[Based on an exclusive interview with Dr Ann Ginsberg, Vice President of Scientific Affairs, Aeras, at the ongoing 42nd Union World Conference on Lung Health, Lille, France]
Around 2 billion people or one third of the world population are estimated to be infected with the TB bacterium and are at risk of developing the disease. One in every 10-20 of those people will become sick with active TB in his or her lifetime. If not treated, each of these persons with active TB can infect 10 to 15 people in a year. TB is a leading killer of people living with HIV, as they have a much weakened immune system. According to the latest data, there were 8.8 million new cases of TB in 2010 and the disease killed a staggering 1.4 million people. Many more struggle with the disease which apart from causing human suffering, slows down economic growth. The annual economic loss is estimated to be 0.52% of the world’s gross national income. Although poverty driven, TB is present in all continents. It is said that 'the situation is serious in Europe, alarming in Africa and worrisome in parts of Asia.'
Dr Ann Ginsberg, currently Vice President of Scientific Affairs at Aeras, has earlier worked with the Global Alliance for TB Drug Development (TB Alliance) and thus has the double distinction of being involved with development of new drugs as well as vaccines for TB. She humbly concedes that, “Although I worked for almost a decade on new drug regimens for TB, vaccines have really been my passion from the beginning—primarily TB vaccines.”

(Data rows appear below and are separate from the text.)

theorem changeBackoff_effect {u : Nat} (backsOff : (portOf s p).backoffUntil = some u) (due : u ≤ lmc s) :
    ∃ t, exec (.changeBackoff p) s = .next t ∧ (portOf t p).backoffUntil = none ∧
      (portOf t p).change = some (ch.1, ch.2.1, lmc s, ch.2.2.2) ∧
      t.out = .block (laneId p 0) (trainWord (changeBlk s p 0 ch.1 ch.2.1 (if ch.1 = 1 then addedMask s p ch.2.1 else 0)
        true)) :: s.out ∧ t.mem = s.mem := by
  obtain ⟨stands, out⟩ := sendChange_effect p ch.1 ch.2.1 (if ch.1 = 1 then addedMask s p ch.2.1 else 0) true
    (modPort p (askedAgain ch (lmc s)) s)
  have block : changeBlk (modPort p (askedAgain ch (lmc s)) s) p = changeBlk s p :=
    changeBlk_congr rfl (by rw [portOf_modPort_self]; rfl)
  refine ⟨_, exec_changeBackoff_due run asked backsOff due, ?_, ?_, ?_, ?_⟩
  · rw [portOf_of_ground stands (·.backoffUntil) p, portOf_modPort_self]; rfl
  · rw [portOf_of_ground stands (·.change) p, portOf_modPort_self]; rfl
  · rw [out, block]; rfl
  · exact (mem_of_ground stands).trans rfl

end

/-! ### Lanes that do not come (R345) -/

/-- Lanes of a port power down. -/
def lanesOff (p : Nat) (lanes : List Nat) (s : State) : State := lanes.foldl (fun s i => laneOff (laneId p i) s) s

theorem lanesOff_ground (p : Nat) (lanes : List Nat) (s : State) : ground (lanesOff p lanes s) = ground s ∧
    (lanesOff p lanes s).link.ports = s.link.ports :=
  ⟨foldl_keeps ground _ (by simp) _ _, foldl_keeps (·.link.ports) _ (by simp) _ _⟩

theorem lanesOff_powered {p i : Nat} {lanes : List Nat} (mem : i ∈ lanes) (s : State) :
    (laneState (lanesOff p lanes s) (laneId p i)).powered = false := by
  refine foldl_makes (b := i) (fun u => (laneState u (laneId p i)).powered = false) (fun u => ?_) (fun u k _ dark => ?_) mem s
  · simp [laneOff]
  · by_cases same : laneId p i = laneId p k
    · simp [laneOff, same]
    · rwa [laneOff, laneState_modLane_ne _ _ same]

theorem exec_newLanesTimeout_due {p w since : Nat} {s : State} (run : lanesRun s = true)
    (adding : (portOf s p).widthChange = some (.adding w since)) (due : since + 12288 ≤ lmc s) :
    ∃ t, exec (.newLanesTimeout p) s = .next (endChange p stDEGRADED (widthResults t p) t) ∧
      t = modPort p (fun x => { x with widthChange := none, aux := none }) (lanesOff p (addedLanes s p w) s) := by
  refine ⟨_, ?_, rfl⟩
  simp only [exec, execNewLanesTimeout, adding, run, due, decide_true, Bool.and_self, if_true]
  rfl

/-! ### The transmitter switches (R345) -/

/-- A port whose width change is over, with its shares' figure. -/
def widthSettled (p w : Nat) (s : State) : State :=
  let t := modPort p (fun x => { x with widthChange := none }) s
  if (portOf t p).shareBase != some (bookable w (portOf t p).rate) then
    modPort p (fun x => { x with shareBase := some (bookable w x.rate) }) t else t

theorem widthSettled_effect (p w : Nat) (s : State) : (portOf (widthSettled p w s) p).width = (portOf s p).width ∧
    (portOf (widthSettled p w s) p).widthChange = none ∧ (widthSettled p w s).mem = s.mem := by
  simp only [widthSettled]
  split <;> simp only [portOf_modPort_self, modPort_frame, and_self]

/-- A width change is over when the partner's switch has come on every old lane; the new width stays. -/
theorem settleWidth_effect {p w a old : Nat} {got : List Nat} {s : State}
    (switched : (portOf s p).widthChange = some (.switching w a old true got)) :
    (portOf (settleWidth p s) p).width = (portOf s p).width ∧
    (portOf (settleWidth p s) p).widthChange =
      (if (List.range (widthLanes old)).all got.contains then none else some (.switching w a old true got)) ∧
    (settleWidth p s).mem = s.mem := by
  by_cases all : (List.range (widthLanes old)).all got.contains = true
  · have settles : settleWidth p s = endChange p stOK (widthResults (widthSettled p w s) p) (widthSettled p w s) := by
      simp only [settleWidth, switched, all, Bool.not_true, Bool.false_eq_true, if_false]
      rfl
    obtain ⟨width, settled, mem⟩ := widthSettled_effect p w s
    have stands := endChange_ground p stOK (widthResults (widthSettled p w s) p) (widthSettled p w s)
    rw [settles, if_pos all, portOf_of_ground stands (·.width) p, portOf_of_ground stands (·.widthChange) p, mem_of_ground stands]
    exact ⟨width, settled, mem⟩
  · have stays : settleWidth p s = s := by
      simp only [settleWidth, switched, all, Bool.not_false, if_true]
    rw [stays, if_neg all]
    exact ⟨rfl, switched, rfl⟩

/-- What the switch sends, how the new lanes join and the old ones leave, before the port changes. -/
def lanesSwitched (p w : Nat) (s : State) : State :=
  let told := (List.range (widthLanes (portOf s p).width)).foldl (fun s i =>
    sendBlock (laneId p i) (trainWord (changeBlk s p i 1 w 0 false)) s) (fillRow p s)
  let joined := (newLanes told p w).foldl (fun s i => joinStream (laneId p 0) (laneId p i) s) told
  lanesOff p ((List.range (widthLanes (portOf s p).width)).filter (fun i => widthLanes w ≤ i)) joined

theorem lanesSwitched_ground (p w : Nat) (s : State) : ground (lanesSwitched p w s) = ground s := by
  refine (lanesOff_ground ..).1.trans ((foldl_keeps ground _ (by simp) _ _).trans ?_)
  exact (foldl_keeps ground _ (by simp) _ _).trans (fillRow_ground ..).1

/-- A port that stripes over its new width. -/
def widthInForce (w a old : Nat) (got : List Nat) (x : Port) : Port :=
  { x with width := w, lanesOk := onesMask (widthLanes w), tx := { x.tx with dealt := 0 },
           widthChange := some (.switching w a old true got) }

section
variable {p w a old : Nat} {got : List Nat} {s : State} (switching : (portOf s p).widthChange = some (.switching w a old false got))
include switching

theorem exec_widthSwitch_early (early : lmc s < a + 1025) : exec (.widthSwitch p) s = .next s := by
  simp only [exec, execWidthSwitch, switching, Nat.not_le.mpr early, decide_false, Bool.and_false, Bool.false_eq_true, if_false]

theorem exec_widthSwitch_due (run : lanesRun s = true) (due : a + 1025 ≤ lmc s) : exec (.widthSwitch p) s =
    .next (settleWidth p (modPort p (widthInForce w a old got) (lanesSwitched p w s))) := by
  simp only [exec, execWidthSwitch, switching, run, due, decide_true, Bool.and_self, if_true]
  rfl

theorem widthSwitch_effect (run : lanesRun s = true) (due : a + 1025 ≤ lmc s) : ∃ t, exec (.widthSwitch p) s = .next t ∧
    (portOf t p).width = w ∧ (portOf t p).widthChange = (if (List.range (widthLanes old)).all got.contains then none
      else some (.switching w a old true got)) ∧ t.mem = s.mem := by
  obtain ⟨width, change, mem⟩ := settleWidth_effect (p := p) (w := w) (a := a) (old := old) (got := got)
    (s := modPort p (widthInForce w a old got) (lanesSwitched p w s)) (by rw [portOf_modPort_self]; rfl)
  rw [portOf_modPort_self] at width
  have sent : (lanesSwitched p w s).mem = s.mem := mem_of_ground (lanesSwitched_ground p w s)
  exact ⟨_, exec_widthSwitch_due switching run due, width, change, mem.trans sent⟩

end

theorem claimChangesComeThrough : ClaimChangesComeThrough := by
  refine ⟨?asked, fun p w b own s run up reads unasked ready => exec_changeBlock_partners run up reads unasked ready own, ?answer,
    ?adding, ?switch⟩
  case asked =>
    intro p w b s ch run up reads asked atOnce
    refine ⟨fun kind width => ?_, fun ready => ?_⟩
    · rw [exec_changeBlock_answers run up reads asked atOnce, changeAnswered_of_same kind width]
      exact ⟨fun refused => by rw [refused]; rfl, fun ready => by rw [if_pos ready]⟩
    · obtain ⟨lower, higher, equal⟩ := meetChange_cases (p := p) (ch := ch) (b := b) (s := s)
      rw [exec_changeBlock_meets run up reads asked atOnce ready]
      exact ⟨fun l => congrArg _ (lower l), fun h => congrArg _ (higher h), fun e => congrArg _ (equal e)⟩
  case answer =>
    intro p s ch run asked
    exact ⟨exec_changeAnswerTimeout_due run asked, fun u => changeBackoff_effect run asked⟩
  case adding =>
    intro p w since s run adding due
    obtain ⟨stands, ports⟩ := lanesOff_ground p (addedLanes s p w) s
    have mem : (lanesOff p (addedLanes s p w) s).mem = s.mem := mem_of_ground stands
    obtain ⟨t, ends, rfl⟩ := exec_newLanesTimeout_due run adding due
    refine ⟨_, ends, ?_, ?_, fun i added => lanesOff_powered added s, mem⟩
    · rw [portOf_modPort_self]
    · rw [portOf_modPort_self, portOf_congr ports]
  case switch =>
    intro p w a old got s run switching
    exact ⟨exec_widthSwitch_early switching, widthSwitch_effect switching run⟩

/-- Settles O54, from the locks, the training and the changes of a port. -/
theorem lanesAndPortsFollowTheirEvents : Obligations.LanesAndPortsFollowTheirEvents :=
  ⟨claimLocksAreFoundAndLost, claimTrainingGoesOn, claimChangesComeThrough⟩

In her words, “To really eliminate TB as a public health problem, we need both drugs and vaccines. Due to a huge pool of latent TB, there are going to be TB patients for a long time and they need to be treated with better and shorter regimens than what are currently available. But, ultimately to get to the root of the TB problem and to break the cycle of transmission, we need to have effective vaccines. I say vaccines because just one is not likely to be effective in all the different populations. Of course the ideal situation would be to have a single vaccine that could work for all—from infants to grandparents, in HIV infected and HIV non infected populations, and in latently infected and non infected people. But this is a very tall order. So more likely we are going to need different vaccines.”
“The TB vaccine pipeline looks more promising than ever. When I was last involved with TB vaccines, almost a decade ago, there was only one candidate [in clinical trials], but as of now we have a very robust pipeline. Globally there are 12 vaccines in the clinical stages, and many more in the discovery/preclinical stages with different organizations. Many different approaches are being tried and this is very important, because still a lot is unknown about the protective host immune response. So we have to experiment with many different approaches and find out what works and what does not work. Not understanding the fundamental biology is one of the major impediments in TB vaccine development. We know that 90% of the human beings who get infected with M Tuberculosis Bacillus never develop TB. So the human body has its own mechanism to protect against TB. But scientists still do not understand the immunology well enough to be smart enough to design model vaccines. So developing better models and better understanding of the whole immune response will go a long way to helping us improve the vaccine candidates. And this is exactly what is happening now. We are trying different vectors, platforms and antigens in order to get the best.”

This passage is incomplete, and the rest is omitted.